Effects of ethyl pyruvate on cardiac function recovery and apoptosis reduction after global cold ischemia and reperfusion

The present study used an in vitro model of cold cardioplegia in isolated working rat hearts to evaluate the possible role of ethyl pyruvate (EP) in promoting cardiac function and preventing apoptosis. Two groups of rats were evaluated; the EP (2 mM EP; n=8) and control (n=8) groups. Isolated rat hearts were perfused with Krebs-Henseleit buffer (KHB) for 30 min, arrested with cardioplegic solution and stored for 4 h in B21 solution at 4°C. The hearts were reperfused with KHB for 45 min. EP was added to the cardioplegic and storage solutions and also to KHB for reperfusion.

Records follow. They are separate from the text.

-- ==== Sys2Proof/Safety.lean ====
section
/-! DEFINITION. The words claims are made in: where a store lands, how long an instruction takes, which flags it may
write, and the invariants every step keeps. -/

namespace Sys2Proof.Machine

/-- Whether a CPU address selects RAM (20_memory.md R61). -/
def isRam (a : Word) : Bool := deviceAt (busAddr a) == .ram

/-- Whether a CPU address selects the TIA (20_memory.md R61). -/
def isTia (a : Word) : Bool := deviceAt (busAddr a) == .tia

/-- Whether a CPU address selects the RIOT (20_memory.md R61). -/
def isRiot (a : Word) : Bool := deviceAt (busAddr a) == .riot

/-- Whether a CPU address selects the cartridge (20_memory.md R61). -/
def isCart (a : Word) : Bool := deviceAt (busAddr a) == .cartridge

/-- The RAM byte a CPU address designates, where it selects RAM (20_memory.md R64). -/
def ramCell (a : Word) : Nat := (busOffset 7 a).toNat

/-- The byte RAM holds at an address that selects it (20_memory.md R64). -/
def State.ramAt (s : State) (a : Word) : Byte := s.ram.read (ramCell a)

/-- RAM after a store of `v` at `a`: an address that selects another unit leaves it as it is (20_memory.md R64). -/
def storeRam (a : Word) (v : Byte) (m : Memory) : Memory := if isRam a then m.write (ramCell a) v else m

/-- Two addresses that select the same RAM byte. -/
def sameRamByte (a b : Word) : Bool := isRam a && isRam b && ramCell a == ramCell b

/-- `n` bytes fetched at PC one after the other, each in its own read cycle with PC + 1 (10_state.md R39), and the state
after them. -/
def fetchBytes : Nat → State → List Byte × State
  | 0, s => ([], s)
  | n + 1, s =>
    let b := fetchByte s
    let r := fetchBytes n b.2
    (b.1 :: r.1, r.2)

/-- The 56 mnemonics (30_encoding.md R105) and the undocumented bytes (R110). -/
inductive Mnemonic where
  | lda | ldx | ldy | sta | stx | sty | tax | tay | txa | tya | tsx | txs | adc | sbc
  | and | ora | eor | cmp | cpx | cpy | bit | asl | lsr | rol | ror | inc | dec | inx
  | iny | dex | dey | bpl | bmi | bvc | bvs | bcc | bcs | bne | beq | jmp | jsr | rts
  | brk | rti | pha | php | pla | plp | clc | sec | cli | sei | cld | sed | clv | nop
  | unimpl
  deriving DecidableEq, Repr

/-- The mnemonic of an instruction (R105). -/
def mnemonic : Instr → Mnemonic
  | .ldaImm _ | .ldaZp _ | .ldaZpx _ | .ldaAbs _ | .ldaAbsx _ | .ldaAbsy _ | .ldaIndx _ | .ldaIndy _ => .lda
  | .ldxImm _ | .ldxZp _ | .ldxZpy _ | .ldxAbs _ | .ldxAbsy _ => .ldx
  | .ldyImm _ | .ldyZp _ | .ldyZpx _ | .ldyAbs _ | .ldyAbsx _ => .ldy
  | .staZp _ | .staZpx _ | .staAbs _ | .staAbsx _ | .staAbsy _ | .staIndx _ | .staIndy _ => .sta
  | .stxZp _ | .stxZpy _ | .stxAbs _ => .stx
  | .styZp _ | .styZpx _ | .styAbs _ => .sty
  | .tax => .tax
  | .tay => .tay
  | .txa => .txa
  | .tya => .tya
  | .tsx => .tsx
  | .txs => .txs
  | .adcImm _ | .adcZp _ | .adcZpx _ | .adcAbs _ | .adcAbsx _ | .adcAbsy _ | .adcIndx _ | .adcIndy _ => .adc
  | .sbcImm _ | .sbcZp _ | .sbcZpx _ | .sbcAbs _ | .sbcAbsx _ | .sbcAbsy _ | .sbcIndx _ | .sbcIndy _ => .sbc
  | .andImm _ | .andZp _ | .andZpx _ | .andAbs _ | .andAbsx _ | .andAbsy _ | .andIndx _ | .andIndy _ => .and
  | .oraImm _ | .oraZp _ | .oraZpx _ | .oraAbs _ | .oraAbsx _ | .oraAbsy _ | .oraIndx _ | .oraIndy _ => .ora
  | .eorImm _ | .eorZp _ | .eorZpx _ | .eorAbs _ | .eorAbsx _ | .eorAbsy _ | .eorIndx _ | .eorIndy _ => .eor
  | .cmpImm _ | .cmpZp _ | .cmpZpx _ | .cmpAbs _ | .cmpAbsx _ | .cmpAbsy _ | .cmpIndx _ | .cmpIndy _ => .cmp
  | .cpxImm _ | .cpxZp _ | .cpxAbs _ => .cpx
  | .cpyImm _ | .cpyZp _ | .cpyAbs _ => .cpy
  | .bitZp _ | .bitAbs _ => .bit
  | .aslAcc | .aslZp _ | .aslZpx _ | .aslAbs _ | .aslAbsx _ => .asl
  | .lsrAcc | .lsrZp _ | .lsrZpx _ | .lsrAbs _ | .lsrAbsx _ => .lsr
  | .rolAcc | .rolZp _ | .rolZpx _ | .rolAbs _ | .rolAbsx _ => .rol
  | .rorAcc | .rorZp _ | .rorZpx _ | .rorAbs _ | .rorAbsx _ => .ror
  | .incZp _ | .incZpx _ | .incAbs _ | .incAbsx _ => .inc
  | .decZp _ | .decZpx _ | .decAbs _ | .decAbsx _ => .dec
  | .inx => .inx
  | .iny => .iny
  | .dex => .dex
  | .dey => .dey
  | .bpl _ => .bpl
  | .bmi _ => .bmi
  | .bvc _ => .bvc
  | .bvs _ => .bvs
  | .bcc _ => .bcc
  | .bcs _ => .bcs
  | .bne _ => .bne
  | .beq _ => .beq
  | .jmpAbs _ | .jmpInd _ => .jmp
  | .jsr _ => .jsr
  | .rts => .rts
  | .brk _ => .brk
  | .rti => .rti
  | .pha => .pha
  | .php => .php
  | .pla => .pla
  | .plp => .plp
  | .clc => .clc
  | .sec => .sec
  | .cli => .cli
  | .sei => .sei
  | .cld => .cld
  | .sed => .sed
  | .clv => .clv
  | .nop => .nop
  | .unimpl _ => .unimpl

/-- The addresses an instruction's write cycles carry, in order, from the state `s` that `exec` starts in: the effective
address of the write class (40_load_store.md R131), that of the RMW class twice (R143), the stack addresses of the
pushes (43_control_transfer.md R250, R255; 44_stack_flags_system.md R270, R271). -/
def stores (i : Instr) (s : State) : List Word :=
  match i with
  | .staZp b => [(effAddr true (.zp b) s).1]
  | .staZpx b => [(effAddr true (.zpx b) s).1]
  | .staAbs b => [(effAddr true (.abs b) s).1]
  | .staAbsx b => [(effAddr true (.absx b) s).1]
  | .staAbsy b => [(effAddr true (.absy b) s).1]
  | .staIndx b => [(effAddr true (.indx b) s).1]
  | .staIndy b => [(effAddr true (.indy b) s).1]
  | .stxZp b => [(effAddr true (.zp b) s).1]
  | .stxZpy b => [(effAddr true (.zpy b) s).1]
  | .stxAbs b => [(effAddr true (.abs b) s).1]
  | .styZp b => [(effAddr true (.zp b) s).1]
  | .styZpx b => [(effAddr true (.zpx b) s).1]
  | .styAbs b => [(effAddr true (.abs b) s).1]
  | .aslZp b => List.replicate 2 (effAddr true (.zp b) s).1
  | .aslZpx b => List.replicate 2 (effAddr true (.zpx b) s).1
  | .aslAbs b => List.replicate 2 (effAddr true (.abs b) s).1
  | .aslAbsx b => List.replicate 2 (effAddr true (.absx b) s).1
  | .lsrZp b => List.replicate 2 (effAddr true (.zp b) s).1
  | .lsrZpx b => List.replicate 2 (effAddr true (.zpx b) s).1
  | .lsrAbs b => List.replicate 2 (effAddr true (.abs b) s).1
  | .lsrAbsx b => List.replicate 2 (effAddr true (.absx b) s).1
  | .rolZp b => List.replicate 2 (effAddr true (.zp b) s).1
  | .rolZpx b => List.replicate 2 (effAddr true (.zpx b) s).1
  | .rolAbs b => List.replicate 2 (effAddr true (.abs b) s).1
  | .rolAbsx b => List.replicate 2 (effAddr true (.absx b) s).1
  | .rorZp b => List.replicate 2 (effAddr true (.zp b) s).1
  | .rorZpx b => List.replicate 2 (effAddr true (.zpx b) s).1
  | .rorAbs b => List.replicate 2 (effAddr true (.abs b) s).1
  | .rorAbsx b => List.replicate 2 (effAddr true (.absx b) s).1
  | .incZp b => List.replicate 2 (effAddr true (.zp b) s).1
  | .incZpx b => List.replicate 2 (effAddr true (.zpx b) s).1
  | .incAbs b => List.replicate 2 (effAddr true (.abs b) s).1
  | .incAbsx b => List.replicate 2 (effAddr true (.absx b) s).1
  | .decZp b => List.replicate 2 (effAddr true (.zp b) s).1
  | .decZpx b => List.replicate 2 (effAddr true (.zpx b) s).1
  | .decAbs b => List.replicate 2 (effAddr true (.abs b) s).1
  | .decAbsx b => List.replicate 2 (effAddr true (.absx b) s).1
  | .pha | .php => [stackAddr s.cpu.s]
  | .jsr _ => [stackAddr s.cpu.s, stackAddr (s.cpu.s - 1)]
  | .brk _ => [stackAddr s.cpu.s, stackAddr (s.cpu.s - 1), stackAddr (s.cpu.s - 2)]
  | .ldaImm _ | .ldaZp _ | .ldaZpx _ | .ldaAbs _ | .ldaAbsx _ | .ldaAbsy _ | .ldaIndx _ | .ldaIndy _
    | .ldxImm _ | .ldxZp _ | .ldxZpy _ | .ldxAbs _ | .ldxAbsy _ | .ldyImm _ | .ldyZp _ | .ldyZpx _ | .ldyAbs _
    | .ldyAbsx _ | .tax | .tay | .txa | .tya | .tsx | .txs | .adcImm _ | .adcZp _ | .adcZpx _ | .adcAbs _
    | .adcAbsx _ | .adcAbsy _ | .adcIndx _ | .adcIndy _ | .sbcImm _ | .sbcZp _ | .sbcZpx _ | .sbcAbs _
    | .sbcAbsx _ | .sbcAbsy _ | .sbcIndx _ | .sbcIndy _ | .andImm _ | .andZp _ | .andZpx _ | .andAbs _
    | .andAbsx _ | .andAbsy _ | .andIndx _ | .andIndy _ | .oraImm _ | .oraZp _ | .oraZpx _ | .oraAbs _
    | .oraAbsx _ | .oraAbsy _ | .oraIndx _ | .oraIndy _ | .eorImm _ | .eorZp _ | .eorZpx _ | .eorAbs _
    | .eorAbsx _ | .eorAbsy _ | .eorIndx _ | .eorIndy _ | .cmpImm _ | .cmpZp _ | .cmpZpx _ | .cmpAbs _
    | .cmpAbsx _ | .cmpAbsy _ | .cmpIndx _ | .cmpIndy _ | .cpxImm _ | .cpxZp _ | .cpxAbs _ | .cpyImm _
    | .cpyZp _ | .cpyAbs _ | .bitZp _ | .bitAbs _ | .aslAcc | .lsrAcc | .rolAcc | .rorAcc | .inx | .iny | .dex
    | .dey | .bpl _ | .bmi _ | .bvc _ | .bvs _ | .bcc _ | .bcs _ | .bne _ | .beq _ | .jmpAbs _ | .jmpInd _
    | .rts | .rti | .pla | .plp | .clc | .sec | .cli | .sei | .cld | .sed | .clv | .nop | .unimpl _ => []

/-- The cycle count of an instruction without its conditional cycles: `cycles` of spec/opcode_table.json
(70_reset_and_hazards.md R460); an undocumented byte takes its fetch cycle (R461). -/
def baseCycles : Instr → Nat
  | .ldaImm _ | .ldxImm _ | .ldyImm _ | .tax | .tay | .txa | .tya | .tsx | .txs | .adcImm _ | .sbcImm _
    | .andImm _ | .oraImm _ | .eorImm _ | .cmpImm _ | .cpxImm _ | .cpyImm _ | .aslAcc | .lsrAcc | .rolAcc
    | .rorAcc | .inx | .iny | .dex | .dey | .bpl _ | .bmi _ | .bvc _ | .bvs _ | .bcc _ | .bcs _ | .bne _
    | .beq _ | .clc | .sec | .cli | .sei | .cld | .sed | .clv | .nop => 2
  | .ldaZp _ | .ldxZp _ | .ldyZp _ | .staZp _ | .stxZp _ | .styZp _ | .adcZp _ | .sbcZp _ | .andZp _
    | .oraZp _ | .eorZp _ | .cmpZp _ | .cpxZp _ | .cpyZp _ | .bitZp _ | .jmpAbs _ | .pha | .php => 3
  | .ldaZpx _ | .ldaAbs _ | .ldaAbsx _ | .ldaAbsy _ | .ldxZpy _ | .ldxAbs _ | .ldxAbsy _ | .ldyZpx _
    | .ldyAbs _ | .ldyAbsx _ | .staZpx _ | .staAbs _ | .stxZpy _ | .stxAbs _ | .styZpx _ | .styAbs _
    | .adcZpx _ | .adcAbs _ | .adcAbsx _ | .adcAbsy _ | .sbcZpx _ | .sbcAbs _ | .sbcAbsx _ | .sbcAbsy _
    | .andZpx _ | .andAbs _ | .andAbsx _ | .andAbsy _ | .oraZpx _ | .oraAbs _ | .oraAbsx _ | .oraAbsy _
    | .eorZpx _ | .eorAbs _ | .eorAbsx _ | .eorAbsy _ | .cmpZpx _ | .cmpAbs _ | .cmpAbsx _ | .cmpAbsy _
    | .cpxAbs _ | .cpyAbs _ | .bitAbs _ | .pla | .plp => 4
  | .ldaIndy _ | .staAbsx _ | .staAbsy _ | .adcIndy _ | .sbcIndy _ | .andIndy _ | .oraIndy _ | .eorIndy _
    | .cmpIndy _ | .aslZp _ | .lsrZp _ | .rolZp _ | .rorZp _ | .incZp _ | .decZp _ | .jmpInd _ => 5
  | .ldaIndx _ | .staIndx _ | .staIndy _ | .adcIndx _ | .sbcIndx _ | .andIndx _ | .oraIndx _ | .eorIndx _
    | .cmpIndx _ | .aslZpx _ | .aslAbs _ | .lsrZpx _ | .lsrAbs _ | .rolZpx _ | .rolAbs _ | .rorZpx _
    | .rorAbs _ | .incZpx _ | .incAbs _ | .decZpx _ | .decAbs _ | .jsr _ | .rts | .rti => 6
  | .aslAbsx _ | .lsrAbsx _ | .rolAbsx _ | .rorAbsx _ | .incAbsx _ | .decAbsx _ | .brk _ => 7
  | .unimpl _ => 1

/-- One cycle if a condition holds. -/
def oneIf (b : Bool) : Nat := if b then 1 else 0

/-- The cycles a branch adds (43_control_transfer.md R240): one when taken, one more when its target lies in another
page than the next instruction, whose address is PC. -/
def branchCycles (taken : Bool) (offset : Byte) (s : State) : Nat :=
  oneIf taken + oneIf (taken && hiByte (s.cpu.pc + signExtendByte offset) != hiByte s.cpu.pc)

/-- The conditional cycles of an instruction (`extra_cycles` of spec/opcode_table.json, 70_reset_and_hazards.md R460)
from the state `s` that `exec` starts in. -/
def extraCycles (i : Instr) (s : State) : Nat :=
  match i with
  | .ldaAbsx b | .ldyAbsx b | .adcAbsx b | .sbcAbsx b | .andAbsx b | .oraAbsx b | .eorAbsx b | .cmpAbsx b => oneIf (crossesPage b s.cpu.x)
  | .ldaAbsy b | .ldxAbsy b | .adcAbsy b | .sbcAbsy b | .andAbsy b | .oraAbsy b | .eorAbsy b | .cmpAbsy b => oneIf (crossesPage b s.cpu.y)
  | .ldaIndy b | .adcIndy b | .sbcIndy b | .andIndy b | .oraIndy b | .eorIndy b | .cmpIndy b => oneIf (crossesPage (zpPointer b s).1 s.cpu.y)
  | .bpl b => branchCycles (!s.cpu.p.n) b s
  | .bmi b => branchCycles (s.cpu.p.n) b s
  | .bvc b => branchCycles (!s.cpu.p.v) b s
  | .bvs b => branchCycles (s.cpu.p.v) b s
  | .bcc b => branchCycles (!s.cpu.p.c) b s
  | .bcs b => branchCycles (s.cpu.p.c) b s
  | .bne b => branchCycles (!s.cpu.p.z) b s
  | .beq b => branchCycles (s.cpu.p.z) b s
  | .ldaImm _ | .ldaZp _ | .ldaZpx _ | .ldaAbs _ | .ldaIndx _ | .ldxImm _ | .ldxZp _ | .ldxZpy _ | .ldxAbs _
    | .ldyImm _ | .ldyZp _ | .ldyZpx _ | .ldyAbs _ | .staZp _ | .staZpx _ | .staAbs _ | .staAbsx _
    | .staAbsy _ | .staIndx _ | .staIndy _ | .stxZp _ | .stxZpy _ | .stxAbs _ | .styZp _ | .styZpx _
    | .styAbs _ | .tax | .tay | .txa | .tya | .tsx | .txs | .adcImm _ | .adcZp _ | .adcZpx _ | .adcAbs _
    | .adcIndx _ | .sbcImm _ | .sbcZp _ | .sbcZpx _ | .sbcAbs _ | .sbcIndx _ | .andImm _ | .andZp _
    | .andZpx _ | .andAbs _ | .andIndx _ | .oraImm _ | .oraZp _ | .oraZpx _ | .oraAbs _ | .oraIndx _
    | .eorImm _ | .eorZp _ | .eorZpx _ | .eorAbs _ | .eorIndx _ | .cmpImm _ | .cmpZp _ | .cmpZpx _ | .cmpAbs _
    | .cmpIndx _ | .cpxImm _ | .cpxZp _ | .cpxAbs _ | .cpyImm _ | .cpyZp _ | .cpyAbs _ | .bitZp _ | .bitAbs _
    | .aslAcc | .aslZp _ | .aslZpx _ | .aslAbs _ | .aslAbsx _ | .lsrAcc | .lsrZp _ | .lsrZpx _ | .lsrAbs _
    | .lsrAbsx _ | .rolAcc | .rolZp _ | .rolZpx _ | .rolAbs _ | .rolAbsx _ | .rorAcc | .rorZp _ | .rorZpx _
    | .rorAbs _ | .rorAbsx _ | .incZp _ | .incZpx _ | .incAbs _ | .incAbsx _ | .decZp _ | .decZpx _
    | .decAbs _ | .decAbsx _ | .inx | .iny | .dex | .dey | .jmpAbs _ | .jmpInd _ | .jsr _ | .rts | .brk _
    | .rti | .pha | .php | .pla | .plp | .clc | .sec | .cli | .sei | .cld | .sed | .clv | .nop | .unimpl _ => 0

/-- The writers of C (10_state.md R35). -/
def carryWriters : List Mnemonic :=
  [.adc, .sbc, .cmp, .cpx, .cpy, .asl, .lsr, .rol, .ror, .clc, .sec, .plp, .rti]

/-- The writers of Z and N (10_state.md R35). -/
def zeroNegativeWriters : List Mnemonic :=
  [.adc, .sbc, .and, .ora, .eor, .cmp, .cpx, .cpy, .bit, .asl, .lsr, .rol, .ror, .inc, .dec, .inx, .iny, .dex, .dey,
    .lda, .ldx, .ldy, .tax, .tay, .txa, .tya, .tsx, .pla, .plp, .rti]

/-- The writers of V (10_state.md R35). -/
def overflowWriters : List Mnemonic := [.adc, .sbc, .bit, .clv, .plp, .rti]

/-- The writers of D (10_state.md R35). -/
def decimalWriters : List Mnemonic := [.cld, .sed, .plp, .rti]

/-- The writers of I (10_state.md R35). -/
def interruptWriters : List Mnemonic := [.cli, .sei, .brk, .plp, .rti]

/-- The writers of A (10_state.md R31). -/
def accumulatorWriters : List Mnemonic :=
  [.lda, .pla, .txa, .tya, .adc, .sbc, .and, .ora, .eor, .asl, .lsr, .rol, .ror]

/-- The writers of X (10_state.md R32). -/
def xWriters : List Mnemonic := [.ldx, .tax, .tsx, .inx, .dex]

Cardiac parameters of the heart rate, including left ventricular systolic pressure, left ventricular end-diastolic pressure, left ventricular developed pressure and maximal rise rate of the left ventricular pressure, were monitored. In addition, coronary flow, adenosine triphosphate (ATP) levels and malondialdehyde (MDA) content were recorded and apoptotic cell determination was detected. The functional parameters in the EP group were significantly higher compared with those in the control group during the reperfusion period (P<0.05). In addition, ATP levels were higher in the EP group than in the control group and the content of MDA was lower in the EP group than in the control group. A concentration of 2 mM EP significantly reduced the number of apoptotic cells in the EP group compared with that of the control group (P<0.05). Therefore, EP significantly preserved cardiac function, enhanced tissue ATP levels, attenuated myocardial oxidative injury and markedly reduced apoptosis following myocardial ischemia in an in vitro model of 4 h of cold cardioplegia and reperfusion.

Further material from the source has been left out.